B-BÖLGE ADLİYE MAHKEMESİ KARARI
Davalı Kurum vekilinin istinaf isteminin 6100 sayılı HMK"nın 353/1-b.1 maddesi uyarınca esastan reddine karar verilmiştir.
IV-TEMYİZ KANUN YOLUNA BAŞVURU VE NEDENLERİ:
Davalı vekili temyiz dilekçesinde özetle;
1-Davacının 29/12/1990 tarihli dilekçesi uyarınca sigortalılığının iptal edildiği,
2-Davacının 12/04/2001 tarihli 2. işe giriş bildirgesiyle yeniden tescilinin yapıldığı, 15/10/2014 tarihli davacı talebi üzerine tescil tarihinin prim tevkifatına istinaden 01/08/1994 olarak değiştirildiği ve davacı tarafından sunulan 24/10/2010 tarihli muafiyet belgesine istinaden sigortalılığının sona erdiği,
3-İkinci Bağ-Kur sicil numarası ile yapılan tescilin ardından, davacının daha önce yaş nedeniyle sigortalılık tescilinin iptalini istediği tespit edildiğinden, yapılan ikinci tescilinde iptal edildiği,
4-Bu gerekçelerle davacının 01/01/1994 – 01/05/2004 tarihleri arasında 2926 sayılı Yasaya tabi tarım Bağ-Kur sigortalısı olarak tescilinin mümkün olmadığı,
5-Kurumca yapılan işlemlerde yasaya ve mevzuata aykırılık bulunmadığı,
6-Hatalı bilirkişi raporu ile hüküm kurulduğu,
Gerekçeleri ve resen tespit edilecek gerekçelerle, Bölge Adliye Mahkemesi kararının bozulması talep edilmiştir.

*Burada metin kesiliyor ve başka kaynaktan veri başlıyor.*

/-- R257–R259, R261–R263, R269, R270: tasks on the cores. A task placed is SLOTTED in the core that the rule gives; TAKE answers the slotted task and makes it RUNNING; DONE stores the result and
makes an unordered task without reload IDLE; RUN releases and resets a core; WFI and waking change its sleep; its timer follows the compare. ADDI writes the sum;
AMOADD.W acts on SRAM in one step and is an access fault elsewhere; ECALL and an interrupt enter the handler in machine mode. -/
def Obligations.CoreCommands : Prop :=
  (∀ (s : State) (i k : Nat), s.dev.nextPlacement = some (i, k) → s.dev.taskUE i = false →
    Completes (.taskPlace none) s (fun e => e.taskState i = 4 ∧ (e.coreOf k).slot = some i ∧ e.disp.ready = s.dev.disp.ready.filter (· ≠ i) ∧
      e.disp.lastCore = k ∧ RegsBut (· = tdAddr i 4) s.dev e ∧ MemSame s.dev e)) ∧
  (∀ (s : State) (k : Fin 16) (i : Nat), i < 4096 → (s.dev.coreOf k.val).running = none → (s.dev.coreOf k.val).slot = some i → s.dev.taskUE i = false →
    Completes (.ncpTake k) s (fun e => e.last = ⟨BitVec.ofNat 32 (2 ^ 31 + i), false⟩ ∧ e.taskState i = 5 ∧ (e.coreOf k.val).running = some i ∧
      (e.coreOf k.val).slot = none ∧ e.reg (Reg.NCP_ENTRY k.val) = s.dev.reg (tdAddr i 8) ∧ MemSame s.dev e)) ∧
  (∀ (s : State) (k : Fin 16) (i : Nat) (v : Word), i < 4096 → (s.dev.coreOf k.val).running = some i → (s.dev.coreOf k.val).cancelled = false →
    s.dev.taskUE i = false → s.dev.taskOrd i = false → s.dev.bit (tdAddr i 0) 31 = false → (∀ j < 4, s.dev.bit (tdAddr i (0x20 + 4 * j)) 31 = false) →
    Completes (.ncpDone k v) s (fun e => e.reg (tdAddr i 0x3C) = v ∧ e.taskState i = 0 ∧ (e.coreOf k.val).running = none ∧ e.last = ⟨0, false⟩ ∧
      MemSame s.dev e)) ∧
  (∀ (s : State) (q : Requester) (f : Fin 64) (v : Word), s.dev.admitsWrite q (Reg.DISP_FLOW f.val) = true → v.get 16 8 ≤ 64 →
    Completes (.dispFlowWrite q f v) s (fun e => e.reg (Reg.DISP_FLOW f.val) = Word.merge 0xFFFF0000 v (s.dev.reg (Reg.DISP_FLOW f.val)) ∧ e.last = ⟨0, false⟩ ∧
      MemSame s.dev e)) ∧
  (∀ (s : State) (q : Requester) (k : Fin 16), s.dev.admitsWrite q (Reg.DISP_CORE k.val) = true →
    (s.dev.bit (Reg.DISP_CORE k.val) 0 = false → s.dev.coresMay = true →
      Completes (.dispCoreRun q k true) s (fun e => e.bit (Reg.DISP_CORE k.val) 0 = true ∧ (e.coreOf k.val).cpu = Newt.reset (s.dev.reg Reg.DISP_RVEC) ∧
        (e.coreOf k.val).hold = false ∧ (e.coreOf k.val).asleep = false ∧ RegsBut (· = Reg.DISP_CORE k.val) s.dev e ∧ MemSame s.dev e)) ∧
    (s.dev.bit (Reg.DISP_CORE k.val) 0 = false → s.dev.coresMay = false →
      Completes (.dispCoreRun q k true) s (fun e => e.bit (Reg.DISP_CORE k.val) 0 = true ∧ (e.coreOf k.val).hold = true ∧
        RegsBut (· = Reg.DISP_CORE k.val) s.dev e ∧ MemSame s.dev e)) ∧
    (∀ i < 4096, s.dev.bit (Reg.DISP_CORE k.val) 0 = true → (s.dev.coreOf k.val).running = none → (s.dev.coreOf k.val).slot = some i →
      Completes (.dispCoreRun q k false) s (fun e => e.bit (Reg.DISP_CORE k.val) 0 = false ∧ (e.coreOf k.val).slot = none ∧ e.taskState i = 3 ∧
        e.disp.ready = i :: s.dev.disp.ready ∧ (e.coreOf k.val).cpu = Newt.reset 0 ∧
        RegsBut (fun a => a = Reg.DISP_CORE k.val ∨ a = tdAddr i 4 ∨ 0x1000000 + 0x1000 * k.val ≤ a ∧ a < 0x1000000 + 0x1000 * (k.val + 1)) s.dev e ∧
        MemSame s.dev e))) ∧
  (∀ (s : State) (k : Fin 16), s.dev.coreAwake k.val = true → s.dev.bit (Reg.NCP_CTL k.val) 0 = true →
    Completes (.coreWfi k) s (fun e => (e.coreOf k.val).asleep = true ∧ e.coreAwake k.val = false ∧ e.regs = s.dev.regs ∧ MemSame s.dev e)) ∧
  (∀ (s : State) (k : Fin 16), s.dev.coreUp k.val = true → (s.dev.coreOf k.val).asleep = true →
    ((s.dev.coreOf k.val).slot.isSome = true ∨ s.dev.timerPend k.val = true ∨ s.dev.wakeLine k.val = true ∨ s.dev.irqs k.val ≠ 0) →
    Completes (.coreWake k false) s (fun e => e.coreAwake k.val = true ∧ e.regs = s.dev.regs ∧ MemSame s.dev e)) ∧
  (∀ (s : State) (k : Fin 16), s.dev.coreUp k.val = true → (s.dev.coreOf k.val).asleep = true → s.dev.timeRuns = true →
    Completes (.coreWake k true) s (fun e => e.coreAwake k.val = true ∧ s.dev.reg64 (Reg.NCP_TCMP_LO k.val) (Reg.NCP_TCMP_HI k.val) ≤ e.timeNs ∧
      (s.dev.quiet = true → e.regs = s.dev.regs ∧ MemSame s.dev e))) ∧
  (∀ (s : State) (k : Fin 16), s.dev.timeRuns = true →
    Completes (.coreTimerCompare k) s (fun e => e.timerPend k.val = true ∧ natBit (e.mip k.val) 7 = true ∧
      s.dev.reg64 (Reg.NCP_TCMP_LO k.val) (Reg.NCP_TCMP_HI k.val) ≤ e.timeNs ∧ (s.dev.quiet = true → e.regs = s.dev.regs ∧ MemSame s.dev e))) ∧
  (∀ (d : Device) (k : Nat), d.coreAwake k = false → d.coreClock k = d) ∧
  (∀ (d : Device) (k rd rs len : Nat) (imm : Int) (e : Ecc), rd < 32 → rs < 32 → -2048 ≤ imm → imm < 2048 →
    d.rvExec k (rvEncI 0x13 0 rd rs imm) len e = d.corePut k rd ((d.cpu k).rx rs + rvWord imm) ((d.cpu k).pc + BitVec.ofNat 32 len)) ∧
  (∀ (d : Device) (k rd rs rt : Nat) (a : Word) (e : Ecc), rd < 32 → rs < 32 → rt < 32 → a = (d.cpu k).rx rs →
    (∀ p, a.toNat % 4 = 0 → d.corePlace k a.toNat 4 = .sram p → e = .good → d.sramUE p 4 = false → (d.cpu k).pmpOk (d.cpu k).dataUser a.toNat 4 0 = true →
      (d.cpu k).pmpOk (d.cpu k).dataUser a.toNat 4 1 = true →
      d.rvExec k (0x202F + rd * 2 ^ 7 + rs * 2 ^ 15 + rt * 2 ^ 20) 4 e =
        (d.sramStore k p 4 (BitVec.ofNat 32 (memGet d.sram p 4) + (d.cpu k).rx rt).toNat).corePut k rd (BitVec.ofNat 32 (memGet d.sram p 4)) ((d.cpu k).pc + 4)) ∧
    (onSram (d.corePlace k a.toNat 4) = false → d.rvExec k (0x202F + rd * 2 ^ 7 + rs * 2 ^ 15 + rt * 2 ^ 20) 4 e = (d, some (7, a.toNat)))) ∧
  (∀ (d : Device) (k : Nat) (e : Ecc) (c : Newt), c = (d.coreRetire k 0x73 4 e).cpu k →
    c.pc = (d.cpu k).csrOf 0x305 &&& ~~~(3 : Word) ∧ c.csrOf 0x341 = (d.cpu k).pc ∧ c.csrOf 0x342 = (if (d.cpu k).user then 8 else 11) ∧ c.user = false ∧ c.x = (d.cpu k).x) ∧
  (∀ (d : Device) (k : Nat) (c : Newt), d.coreAwake k = true → d.irqs k ≠ 0 → ((d.cpu k).user = true ∨ ((d.cpu k).csrOf 0x300).bit 3 = true) → c = (d.coreClock k).cpu k →
    c.csrOf 0x341 = (d.cpu k).pc ∧ c.csrOf 0x342 = BitVec.ofNat 32 (2 ^ 31 + coreIrq (d.irqs k)) ∧ c.user = false ∧ c.wait = false ∧ c.x = (d.cpu k).x)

V-İLGİLİ HUKUK KURALLARI VE ESASIN İNCELEMESİ:
Davacı tarafından, 01.08.1994 tarihinden dava tarihine kadar 2926 sayılı Kanuna tabi sigortalılığının tespiti talep edilmiştir.
Mahkemece, davanın kabulü ile, davacının 01/08/1994 tarihi itibariyle Bağ-Kur sigortalısı olduğunun tespitine, Bağ-Kur tescil tarihinin geri alınmasına yönelik Kurum işleminin iptaline karar verilmiştir.
Hukuk Muhakemeleri Kanunu’nun 297. maddesinin (2). fıkrasında, “hükmün sonuç kısmında, gerekçeye ait herhangi bir söz tekrar edilmeksizin, taleplerden her biri hakkında verilen hükümle, taraflara yüklenen borç ve tanınan hakların, mümkünse sıra numarası altında açık, şüphe ve tereddüt uyandırmayacak şekilde gösterilmesi gereklidir”, hükmü öngörülmüştür. Hükümlerin çelişkiden uzak ve infaza elverişli olması kamu düzeniyle ilgili olup, hükmü temyiz etmeyen yönünden sonuç doğurması gerekeceği de gözetilerek, gerçeğe ve hukuka uygun bir karar verilmesi gerekir.
Davacının 2926 sayılı Kanuna tabi ilk sigortalılık tescilinin 01.11.1985 tarihinde yapıldığı,
Davacının, 29/12/1990 tarihli dilekçesi uyarınca sigortalılığının iptal edildiği,
Davacının, 12/04/2001 tarihli 2. işe giriş bildirgesiyle yeniden tescilinin yapıldığı, 15/10/2014 tarihli davacı talebi üzerine tescil tarihinin prim tevkifatına istinaden 01/08/1994 olarak değiştirildiği, prim borç miktarının davacıya bildirildiği ve davacı tarafından sunulan 24/10/2010 tarihli muafiyet belgesine istinaden sigortalılığının sona erdiği,
İkinci Bağ-Kur sicil numarası ile yapılan tescilin ardından, davacının daha önce yaş nedeniyle sigortalılık tescilinin iptalini istediği tespit edildiğinden, yapılan ikinci tescilin de iptal edildiği,
Davacının 2926 sayılı Kanuna tabi, tespitine karar verilen sigortalılık süresi ve tescil tarihinin geri alınmasına yönelik hangi Kurum işleminin iptaline dair karar verildiği hususunda hüküm infaza elverişli değildir.
O hâlde, davalı Kurum vekilinin bu yönleri amaçlayan temyiz itirazları kabul edilmeli ve Ankara Bölge Adliye Mahkemesi 10. Hukuk Dairesinin istinaf başvurusunun esastan reddine ilişkin kararının kaldırılarak İlk Derece Mahkemesince verilen hüküm bozulmalıdır. SONUÇ: Ankara Bölge Adliye Mahkemesi 10. Hukuk Dairesi kararının HMK"nın 373/1 maddesi gereğince kaldırılarak temyiz edilen ilk derece mahkemesi hükmünün yukarıda açıklanan nedenlerle BOZULMASINA, dosyanın kararı veren İlk Derece Mahkemesine, kararın bir örneğinin Bölge Adliye Mahkemesine gönderilmesine, 10/02/2020 gününde oybirliğiyle karar verildi.